By Drs. Les & Leslie Parrott

“We want someone who holds nothing back from us, someone who trusts us with personal secrets. Intimacy fills our hearts deepest longings…”

Young Couple Sitting On Steps Of BuildingStraight from our bestselling book Saving Your Marriage Before It Starts, comes this truth about trust: it’s the cornerstone of all intimacy.

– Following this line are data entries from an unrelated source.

-- ==== Sys2Proof/Machine/Transit.lean ====
section
/-!
DEFINITION. Effects of the Far staging and Transit commands of chapter 9: fills and write-backs of staging slots, promote and evict,
windows, fills, releases and the stall ceiling.
-/
namespace Sys2Proof.Machine
open Sys2Proof

/-- Change the Far tier's state. -/
def modFar (f : FarSt → FarSt) (b : Blk) : Blk := { b with far := f b.far }

/-! ### Sources (R240, R249) -/

/-- Filled lines land in every line of a page (R165, R240). -/
def landZeros (p : Nat) (b : Blk) : Blk := (List.range 32).foldl (fun b j => landLine (32 * p + j) (b.lineFor (32 * p + j) 0 false 0) b) b

/-- Write Far page `f` from its current unit to local page `p`; lines of `bad` cannot be read or reconstructed (R240). Answers whether a
line was written poisoned. -/
def fillFrom (p f : Nat) (bad : List Nat) (b : Blk) : Bool × Blk :=
  let b := setPresence p .resident b
  let lost := match SMap.find? b.nvf.farMap f with | some e => e.poisoned | none => false
  match b.farUnit f with
  | none => if SMap.has b.nvf.farMap f then (true, poisonPage p b) else (false, landZeros p b)
  | some u =>
    if lost || !u.tagOk then (true, poisonPage p b)
    else
      let b := loadUnit p u b
      (u.poisonMask != 0 || !bad.isEmpty, poisonLines p (bad.filter (fun j => decide (j < 32))) b)

/-! ### Staging (R240 to R245) -/

/-- Bits of a logical device in an entry's HOLD and ROA fields: HOLD_B and ROA_B for unit B of a Binary pair. -/
def Blk.sideB (b : Blk) : Bool := b.binary && b.cht.isB

/-- The device holds a reference on the entry. -/
def StageEntry.holds (e : StageEntry) (sideB : Bool) (n : Nat) : Bool := if sideB then e.holdB.testBit n else e.holdA.testBit n

/-- Set or clear a device's HOLD and ROA bits. -/
def StageEntry.setRefs (e : StageEntry) (sideB : Bool) (n : Nat) (hold roa : Bool) : StageEntry :=
  let put := fun (m : Nat) (v : Bool) => if v then setBit m n else clearBit m n
  if sideB then { e with holdB := put e.holdB hold, roaB := put e.roaB roa } else { e with holdA := put e.holdA hold, roaA := put e.roaA roa }

/-- A write-back of the page has ended (R242). -/
def StageEntry.written (e : StageEntry) : StageEntry :=
  if e.redirtied then { e with state := .dirty, redirtied := false, taker := none } else { e with state := .clean }

/-- References whose ROA bit is set are released (R245). -/
def StageEntry.arrive (e : StageEntry) : StageEntry :=
  { e with holdA := e.holdA &&& (2 ^ 64 - 1 - e.roaA), holdB := e.holdB &&& (2 ^ 64 - 1 - e.roaB), roaA := 0, roaB := 0 }

/-- A logical device's staging control block. -/
def Blk.stageCtl (b : Blk) (n : Nat) : StageCtl := SMap.get StageCtl.fresh b.far.ctl n

/-- Change a staging control block. -/
def modCtl (n : Nat) (f : StageCtl → StageCtl) (b : Blk) : Blk := modFar (fun x => { x with ctl := SMap.upd StageCtl.fresh x.ctl n f }) b

/-- How one page of a command ends: done, failed with a RESULT, or waiting for a way (R241). -/
inductive StageStep where
  | done (b : Blk) | fail (result : Nat) (b : Blk) | wait (b : Blk)

/-- One page of a promote (R244). -/
def promotePage (phys : Phys) (n dpa : Nat) (b : Blk) : StageStep :=
  if b.area dpa != .far || b.reach n dpa != .ok then .fail 2 b
  else if !b.homed dpa then .done b
  else
    let f := b.farPage dpa
    let take := fun (i : Nat) (b : Blk) => modEntry i (fun e => e.setRefs b.sideB n true false) b
    let b := dirRead phys (b.stageSet f) b
    match b.stageFind f with
    | some i =>
      if (b.dirEntry i).count = 0 && decide (b.cht.cur.transit.pinWays ≤ ((List.range 16).filter (fun w => decide (0 < (b.dirEntry (16 * b.stageSet f + w)).count))).length)
      then .fail 3 (setErr .trn 5 b)
      else
        let filling := (b.dirEntry i).state == .filling
        .done (if filling then modCtl n (fun c => { c with filling := c.filling ++ [f] }) (take i b) else take i b)
    | none =>
      let pinned := ((List.range 16).filter (fun w => decide (0 < (b.dirEntry (16 * b.stageSet f + w)).count))).length
      if b.cht.cur.transit.pinWays ≤ pinned then .fail 3 (setErr .trn 5 b)
      else
        let r := stageAccess phys f b
        match r.2.stageFind f with
        | some i =>
          let filling := (r.2.dirEntry i).state == .filling
          let b := modEntry i (fun e => { e with accessed := false }) (take i r.2)
          .done (if filling then modCtl n (fun c => { c with filling := c.filling ++ [f] }) b else b)
        | none => .wait r.2

/-- One page of an evict (R244). -/
def evictPage (phys : Phys) (n dpa : Nat) (b : Blk) : StageStep :=
  if !b.homed dpa && b.area dpa == .far then .done b
  else
    let b := if b.area dpa = .far then dirRead phys (b.stageSet (b.farPage dpa)) b else b
    match (if b.area dpa = .far then b.stageFind (b.farPage dpa) else none) with
    | none => .fail 4 b
    | some i =>
      let e := b.dirEntry i
      if !e.holds b.sideB n then .fail 4 b
      else if e.state == .filling then .done (modEntry i (fun e => e.setRefs b.sideB n true true) b)
      else .done (modEntry i (fun e => e.setRefs b.sideB n false false) b)

/-- Process a command's pages in ascending order up to the first that fails or waits (R244). -/
def stageRun (phys : Phys) (n : Nat) : Nat → Blk → Blk
  | 0, b => b
  | k + 1, b =>
    match (b.stageCtl n).busy with
    | none => b
    | some (dpa, left) =>
      if left = 0 then modCtl n (fun c => { c with busy := none, result := 0 }) b
      else
        match (if (b.stageCtl n).evict then evictPage phys n dpa b else promotePage phys n dpa b) with
        | .done b => stageRun phys n k (modCtl n (fun c => { c with busy := some (dpa + 4096, left - 1), pagesDone := c.pagesDone + 1 }) b)
        | .fail r b => modCtl n (fun c => { c with busy := none, result := r }) b
        | .wait b => b

/-- A staging command begins (Table 9-12). -/
def stageBegin (evict : Bool) (n dpa count : Nat) (b : Blk) : Blk :=
  modCtl n (fun c => { c with result := 1, pagesDone := 0, evict := evict, busy := some (dpa / 4096 * 4096, Nat.min count 4096),
                              filling := if evict then c.filling else [] }) b

/-- A staging command of a logical device: TRN_LD_PROMOTE or TRN_LD_EVICT of `count` pages from a DPA (R244). -/
def stageCommand (phys : Phys) (evict : Bool) (n dpa count : Nat) (b : Blk) : Blk :=
  if (b.stageCtl n).busy.isSome then modCtl n (fun c => { c with result := 5 }) b
  else stageRun phys n 4097 (stageBegin evict n dpa count b)

/-- TRN_LD_PROMOTE. -/
def trnPromote (phys : Phys) (n dpa count : Nat) (b : Blk) : Blk := stageCommand phys false n dpa count b

/-- TRN_LD_EVICT. -/
def trnEvict (phys : Phys) (n dpa count : Nat) (b : Blk) : Blk := stageCommand phys true n dpa count b

/-- Commands that wait for a way go on. -/
def stageResume (phys : Phys) (b : Blk) : Blk :=
  (b.far.ctl.filter (fun (e : Nat × StageCtl) => e.2.busy.isSome)).foldl (fun b e => stageRun phys e.1 4097 b) b

/-- A way of a page's set may be free: misses that wait for one are served again, then commands that wait go on (R241). -/
def wayFreed (phys : Phys) (f : Nat) (b : Blk) : Blk :=
  stageResume phys (retry phys (fun h => match h.why with | .dirtyWay g => b.stageSet g == b.stageSet f | _ => false) b)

Trust is truly the foundation of all healthy relationships. A strong sense of trust is essential to the longevity of a marriage. Whether you’re establishing trust in the beginning of your relationship, or whether you’re trying to rebuild damaged trust between you and your spouse, these six tips will get you on the road to a more trusting relationship.

  1. Keep Your Word

To the best of your ability, always do the things you say you’re going to do. If you tell your spouse you’re going to be at a certain place, be there. If you’ve said you’re going to spend time with friends or family, be with the people you said you would be with.

It’s simple, but being true to your word goes a long way toward creating a solid trust between you and your husband or wife. Knowing that you are honest about your location, the company you’re keeping, or just knowing that you’re going to keep a promise will help your spouse feel secure–and that is priceless.

  1. Be Transparent

Are you afraid to be honest about someone you’re communicating or spending time with? Places you’re going?

Would you hand your phone or computer to your spouse without a second thought? Or are you afraid of what he or she may read or see?

Transparency means that you and your spouse don’t have anything to hide from one another. It’s not about allowing your spouse to control or dominate you. It’s about feeling safe enough to open yourself fully before that person–voluntarily–without worrying about what he or she may see.

If you’re not transparent now, it’s time to clean up the areas of your life that you may not want your spouse to look into, so that you may share deeper intimacy and a stronger marriage. If you use social media like tinder and facebook and you aren’t transparent about those who are you talking to on these platforms, you might find that it could cause a trust issue between you and your spouse.

  1. Do Not Lie

Lying is so damaging to trust, and it’s difficult to overcome. For the sake of your marriage, don’t tell lies–even if they seem harmless. Dishonesty ultimately causes immeasurable pain, and can lead directly to divorce.

It’s a given that lying to your spouse is a no-no, but you should also be careful not to lie to anyone else. Your spouse observes your behavior more closely and more often than anybody. If you lie to other people, what’s to keep you from lying to your spouse?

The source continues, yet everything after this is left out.